### Assignment
From the data below, set down exactly the lines between the one holding "R210, R211). -/" and the one holding "decayStep d (g.2.writeChannels", inclusive, and no others.

### Provided data
---

-- ==== Sys2Proof/Machine/Render.lean ====
section
/-! DEFINITION. UPDATE and what it renders: the nine modulation kinds, the blackout, the fixtures' channel layouts,
the BPM fallback and the decay of the envelope (42_engine_render.md). -/

namespace Sys2Proof.Machine

/-- A colour at a brightness in Q16 (42_engine_render.md R217). -/
abbrev Shade := Color × Nat

/-- The same shade on every fixture. -/
def sameShade (c : Color) (b : Nat) : PerFixture Shade := ⟨(c, b), (c, b), (c, b)⟩

/-- Every fixture in its base colour, at one brightness. -/
def baseShade (e : Engine) (b : Nat) : PerFixture Shade :=
  ⟨(e.base.panelA, b), (e.base.panelB, b), (e.base.bar, b)⟩

/-- The two colours of a pair: PANEL_A and the BAR show the first, PANEL_B the second
(42_engine_render.md R227, R228). -/
def pairShade (p : Color × Color) (b : Nat) : PerFixture Shade := ⟨(p.1, b), (p.2, b), (p.1, b)⟩

/-- Full brightness while `on`, else none. -/
def onOff (on : Bool) : Nat := if on then q16One else 0

/-- `floor(now * hz / 1000000) mod 2 = 0` (42_engine_render.md R223, R228). -/
def flashOn (now : Time) (hz : Nat) : Bool := now.toNat * hz / microsPerSecond % 2 == 0

/-! ## The nine kinds -/

/-- PULSE_DECAY (42_engine_render.md R220). -/
def lookPulseDecay (e : Engine) : PerFixture Shade := baseShade e e.envelope.toNat

/-- SINE_BREATH: the period is sixteen beat intervals (42_engine_render.md R221). -/
def lookSineBreath (e : Engine) (now : Time) : PerFixture Shade :=
  baseShade e (breathBrightness (sine (phase now (16 * beatIntervalUs e.bpm))))

/-- RAINBOW_HUE: HUE_OFF = (0, 6553, 13107) (42_engine_render.md R222). -/
def lookRainbowHue (d : Descriptor) (now : Time) : PerFixture Shade :=
  let h := phase now d.periodUs
  ⟨(hue2rgb (h % 65536), q16One), (hue2rgb ((h + 6553) % 65536), q16One),
    (hue2rgb ((h + 13107) % 65536), q16One)⟩

/-- STROBE (42_engine_render.md R223). -/
def lookStrobe (now : Time) : PerFixture Shade := sameShade white (onOff (flashOn now strobeHz))

/-- GLITCH, from its one draw `u` in [0, 65536) (42_engine_render.md R225). -/
def lookGlitch (e : Engine) (u : Nat) : PerFixture Shade := baseShade e (if u < 3277 then q16One else 3276)

/-- ALTERNATING: the panels take turns, the BAR is dark (42_engine_render.md R226). -/
def lookAlternating (e : Engine) : PerFixture Shade :=
  ⟨(e.base.panelA, onOff (!e.toggle)), (e.base.panelB, onOff e.toggle), (e.base.bar, 0)⟩

/-- CYCLIC_PALETTE (42_engine_render.md R227). -/
def lookCyclicPalette (d : Descriptor) (e : Engine) : PerFixture Shade :=
  pairShade (d.pairs.getD (e.beatCount.toNat / 2 % 4) (black, black)) e.envelope.toNat

/-- TWO_TONE_FLASH (42_engine_render.md R228). -/
def lookTwoToneFlash (d : Descriptor) (e : Engine) (now : Time) : PerFixture Shade :=
  pairShade (d.pairs.getD e.toggle.toNat (black, black))
    (if d.alarm then onOff (flashOn now d.flashHz) else q16One)

/-- CROSSFADE (42_engine_render.md R229). -/
def lookCrossfade (d : Descriptor) (e : Engine) (now : Time) : PerFixture Shade :=
  sameShade (mixColor e.base.panelA e.base.panelB (mixFactor (sine (phase now d.periodUs)))) q16One

/-- LOOK(now), with the draw `u` that only GLITCH reads (42_engine_render.md R217). The blackout is dark (R212). -/
def look (d : Descriptor) (e : Engine) (now : Time) (u : Nat) : PerFixture Shade :=
  match d.kind with
  | .blackout => sameShade black 0
  | .pulseDecay => lookPulseDecay e
  | .sineBreath => lookSineBreath e now
  | .rainbowHue => lookRainbowHue d now
  | .strobe => lookStrobe now
  | .glitch => lookGlitch e u
  | .alternating => lookAlternating e
  | .cyclicPalette => lookCyclicPalette d e
  | .twoToneFlash => lookTwoToneFlash d e now
  | .crossfade => lookCrossfade d e now

/-! ## From shades to channels (42_engine_render.md R216, R217) -/

/-- The three bytes of a panel. -/
def panelBytes (x : Shade) : List Byte := scale3 x.1 x.2

/-- The fourteen bytes of the BAR: three cells of one colour, the rotation/extra channel and four unused ones dark. -/
def barBytes (x : Shade) : List Byte :=
  scale3 x.1 x.2 ++ scale3 x.1 x.2 ++ scale3 x.1 x.2 ++ [0] ++ [0, 0, 0, 0]

/-- The cells of one fixture's range, from its base address (42_engine_render.md R216). -/
def fixtureCells (base : BitVec 10) (bytes : List Byte) : List Host.Cell :=
  bytes.zipIdx.map fun p => (base.toNat + p.2, p.1)

/-- The cells of a look, in fixture order, so that a later fixture wins a shared cell (20_memory.md R78). -/
def lookCells (addr : PerFixture (BitVec 10)) (l : PerFixture Shade) : List Host.Cell :=
  fixtureCells addr.panelA (panelBytes l.panelA) ++ fixtureCells addr.panelB (panelBytes l.panelB) ++
    fixtureCells addr.bar (barBytes l.bar)

/-! ## UPDATE (42_engine_render.md R210) -/

/-- The conditions the rules of UPDATE rest on, and the active descriptor (10_state.md R29, R36,
45_arithmetic_and_sequencing.md R311; log 8). -/
def updateReady (s : State) : Except Fault Descriptor :=
  match activeDesc s with
  | .error f => .error f
  | .ok d =>
    if s.eng.bpm = 0 then .error .tempoZero
    else if !rangesFit s.n s.eng.addr then .error .channelOutsideBuffer
    else .ok d

/-- A beat is due: none was ever processed, or the last one is older than the beat interval
(42_engine_render.md R211). -/
def synthesisDue (now : Time) (e : Engine) : Bool :=
  e.audioReactive && (!e.lbValid || beatIntervalUs e.bpm < satSub now e.lastBeat)

/-- The first duty: ON_BEAT(now), if a beat is due (42_engine_render.md R210, R211). -/
def synthesize (d : Descriptor) (now : Time) (s : State) : Bool × State :=
  if synthesisDue now s.eng then tryBeat d now s else (false, s)

/-- `draw(65536)` of GLITCH; no other kind draws (42_engine_render.md R225). -/
def glitchDraw (d : Descriptor) (s : State) : Nat × State :=
  if d.kind = .glitch then (s.draw 65536, s.drawn) else (0, s)

/-- The decay step, for the kinds that decay (42_engine_render.md R230). -/
def decayStep (d : Descriptor) (s : State) : State :=
  if decays d.kind then { s with eng := { s.eng with envelope := decayed s.eng.envelope } } else s

/-- The second duty: the look, its write, the decay (42_engine_render.md R210, R212, R217, R230). -/
def paint (d : Descriptor) (now : Time) (s : State) : State :=
  let g := glitchDraw d s
  decayStep d (g.2.writeChannels (lookCells s.eng.addr (look d s.eng now g.1)))

/-- `E_LAST_TICK <- now` (42_engine_render.md R210). -/
def noteTick (now : Time) (s : State) : State := { s with eng := { s.eng with lastTick := now } }

/-- UPDATE's two duties in their order; the beat's effects are in the look of the same tick
(42_engine_render.md R210). -/
def updateWith (d : Descriptor) (now : Time) (s : State) : Bool × State :=
  let b := synthesize d now s
  (b.1, paint d now (noteTick now b.2))

/-- UPDATE(now): the state, and whether it synthesized a beat that was processed (42_engine_render.md R210). -/
def updateOp (now : Time) (s : State) : Except Fault (Bool × State) :=
  match updateReady s with
  | .error f => .error f
  | .ok d => .ok (updateWith d now s)

/-- UPDATE, the command (42_engine_render.md R210, 30_encoding.md R113). -/
def execUpdate (now : Time) (s : State) : Host.Outcome State Fault Refusal := answerProcessed (updateOp now s)

end Sys2Proof.Machine
end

---

### Solved exercise
/-- The first duty: ON_BEAT(now), if a beat is due (42_engine_render.md R210, R211). -/
def synthesize (d : Descriptor) (now : Time) (s : State) : Bool × State :=
  if synthesisDue now s.eng then tryBeat d now s else (false, s)

/-- `draw(65536)` of GLITCH; no other kind draws (42_engine_render.md R225). -/
def glitchDraw (d : Descriptor) (s : State) : Nat × State :=
  if d.kind = .glitch then (s.draw 65536, s.drawn) else (0, s)

/-- The decay step, for the kinds that decay (42_engine_render.md R230). -/
def decayStep (d : Descriptor) (s : State) : State :=
  if decays d.kind then { s with eng := { s.eng with envelope := decayed s.eng.envelope } } else s

/-- The second duty: the look, its write, the decay (42_engine_render.md R210, R212, R217, R230). -/
def paint (d : Descriptor) (now : Time) (s : State) : State :=
  let g := glitchDraw d s
  decayStep d (g.2.writeChannels (lookCells s.eng.addr (look d s.eng now g.1)))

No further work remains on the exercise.